-- ==== Sys2Proof/Tests/Slice0.lean ====
section
/-! SUPPORT. Tests: words of the manual, ill-formed terms, one step of small states, and for each statement a state and operands that meet
its hypotheses. -/

open Sys2Proof Sys2Proof.Machine Sys2Proof.Claims

namespace Sys2Proof.Tests

set_option Elab.async false

/-! ### A small state: one team of one gang of 32 lanes on core 0, its lanes 0 to 3 active -/

/-- Registers 0 to 15 mapped, each with its tag. -/
def tRegs (T : Nat → Tag) : List (Option VReg) :=
  regs64.map fun r => if r < 16 then some ⟨lanes32.map fun i => BitVec.ofNat 32 (64 * r + i), T r, .full⟩ else none

def tEntry : Entry := ⟨7, 128, 0x20000, 0xFF, 0, none, [], 1, 2, .none, 0, 0, .ready⟩

/-- A gang with tagged registers and uniform registers 0 to 15. -/
def tGang (T : Nat → Tag) : Gang :=
  { Gang.start 0 32 64 64 0 0x20000 7 with
    vmap := tRegs T
    smap := regs64.map fun r => if r < 16 then some (BitVec.ofNat 64 (65536 * r)) else none
    frontier := [tEntry] }

def tCur : Cur := ⟨1, 0, 0, 7, 0x20000, 0x20000, 0xF, 0, 4, 77⟩

def tTeam (g : Gang) : Team := { newTeam (codeLaunch State.reset) 0 0 0 7 (0, 0, 0, 0) 0 0 with launch := 1, gangs := [g] }

/-- A team's bundle is issuing. -/
def tOn (s : State) (t : Team) (c : Cur) : State := { s with teams := [t], cur := some c }

def tState (g : Gang) : State := tOn State.reset (tTeam g) tCur

def tg (T : Tag) : Gang := tGang fun _ => T
def ta : Opnd := ⟨true, false, 0⟩
def tb : Opnd := ⟨false, false, 2⟩

theorem acts (g : Gang) : Acts (tState g) tCur (tTeam g) g := ⟨⟨rfl, rfl, rfl⟩, by decide⟩
theorem ample (g : Gang) : Ample (tState g) tCur := ⟨rfl, by show 256 ≤ 32768; decide, by show 256 ≤ 32768; decide, rfl⟩
theorem shaped (T : Nat → Tag) : Shaped (tGang T) := ⟨rfl, rfl, rfl, rfl, rfl, rfl, rfl⟩
theorem shapedT (T : Tag) : Shaped (tg T) := shaped _

/-- Register 0 and 1 hold the address 0x20000 + 8 × lane, the others as in `tGang`. -/
def tAddr (T : Nat → Tag) : Gang :=
  let lo : VReg := ⟨lanes32.map fun i => BitVec.ofNat 32 (0x20000 + 8 * i), T 0, .full⟩
  let hi : VReg := ⟨lanes32.map fun _ => 0, T 1, .full⟩
  { tGang T with vmap := some lo :: some hi :: (tRegs T).drop 2 }
theorem shapedA (T : Nat → Tag) : Shaped (tAddr T) := ⟨rfl, rfl, rfl, rfl, rfl, rfl, rfl⟩

/-- A device whose home and stack caches are empty has room in them. -/
theorem roomy (s : State) (h : s.home = []) (k : s.stack = []) : Roomy s := by
  refine ⟨?_, by rw [h]; decide, by rw [k]; decide⟩
  rw [State.linesWhole, h, k]
  exact ⟨(fun _ m => nomatch m), (fun _ m => nomatch m)⟩

/-! ### Words of the manual's encodings, and ill-formed terms -/

def tR (r : BitVec 6) : Opnd := ⟨false, false, r⟩
/-- Each word decodes to its instruction. -/
def tDecodes (l : List (Nat × Instr)) : Bool := l.all fun x => decide (decodeTableWord 32 x.1 = some x.2)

◇ ◇ ◇ ◇ ◇ ◇ ◇

What you will do — Return each line of the data exactly as written above.

Exercise solution —
-- ==== Sys2Proof/Tests/Slice0.lean ====
section
/-! SUPPORT. Tests: words of the manual, ill-formed terms, one step of small states, and for each statement a state and operands that meet
its hypotheses. -/

open Sys2Proof Sys2Proof.Machine Sys2Proof.Claims

namespace Sys2Proof.Tests

set_option Elab.async false

/-! ### A small state: one team of one gang of 32 lanes on core 0, its lanes 0 to 3 active -/

/-- Registers 0 to 15 mapped, each with its tag. -/
def tRegs (T : Nat → Tag) : List (Option VReg) :=
  regs64.map fun r => if r < 16 then some ⟨lanes32.map fun i => BitVec.ofNat 32 (64 * r + i), T r, .full⟩ else none

def tEntry : Entry := ⟨7, 128, 0x20000, 0xFF, 0, none, [], 1, 2, .none, 0, 0, .ready⟩

/-- A gang with tagged registers and uniform registers 0 to 15. -/
def tGang (T : Nat → Tag) : Gang :=
  { Gang.start 0 32 64 64 0 0x20000 7 with
    vmap := tRegs T
    smap := regs64.map fun r => if r < 16 then some (BitVec.ofNat 64 (65536 * r)) else none
    frontier := [tEntry] }

def tCur : Cur := ⟨1, 0, 0, 7, 0x20000, 0x20000, 0xF, 0, 4, 77⟩

def tTeam (g : Gang) : Team := { newTeam (codeLaunch State.reset) 0 0 0 7 (0, 0, 0, 0) 0 0 with launch := 1, gangs := [g] }

/-- A team's bundle is issuing. -/
def tOn (s : State) (t : Team) (c : Cur) : State := { s with teams := [t], cur := some c }

def tState (g : Gang) : State := tOn State.reset (tTeam g) tCur

def tg (T : Tag) : Gang := tGang fun _ => T
def ta : Opnd := ⟨true, false, 0⟩
def tb : Opnd := ⟨false, false, 2⟩

theorem acts (g : Gang) : Acts (tState g) tCur (tTeam g) g := ⟨⟨rfl, rfl, rfl⟩, by decide⟩
theorem ample (g : Gang) : Ample (tState g) tCur := ⟨rfl, by show 256 ≤ 32768; decide, by show 256 ≤ 32768; decide, rfl⟩
theorem shaped (T : Nat → Tag) : Shaped (tGang T) := ⟨rfl, rfl, rfl, rfl, rfl, rfl, rfl⟩
theorem shapedT (T : Tag) : Shaped (tg T) := shaped _

/-- Register 0 and 1 hold the address 0x20000 + 8 × lane, the others as in `tGang`. -/
def tAddr (T : Nat → Tag) : Gang :=
  let lo : VReg := ⟨lanes32.map fun i => BitVec.ofNat 32 (0x20000 + 8 * i), T 0, .full⟩
  let hi : VReg := ⟨lanes32.map fun _ => 0, T 1, .full⟩
  { tGang T with vmap := some lo :: some hi :: (tRegs T).drop 2 }
theorem shapedA (T : Nat → Tag) : Shaped (tAddr T) := ⟨rfl, rfl, rfl, rfl, rfl, rfl, rfl⟩

/-- A device whose home and stack caches are empty has room in them. -/
theorem roomy (s : State) (h : s.home = []) (k : s.stack = []) : Roomy s := by
  refine ⟨?_, by rw [h]; decide, by rw [k]; decide⟩
  rw [State.linesWhole, h, k]
  exact ⟨(fun _ m => nomatch m), (fun _ m => nomatch m)⟩

/-! ### Words of the manual's encodings, and ill-formed terms -/

def tR (r : BitVec 6) : Opnd := ⟨false, false, r⟩
/-- Each word decodes to its instruction. -/
def tDecodes (l : List (Nat × Instr)) : Bool := l.all fun x => decide (decodeTableWord 32 x.1 = some x.2)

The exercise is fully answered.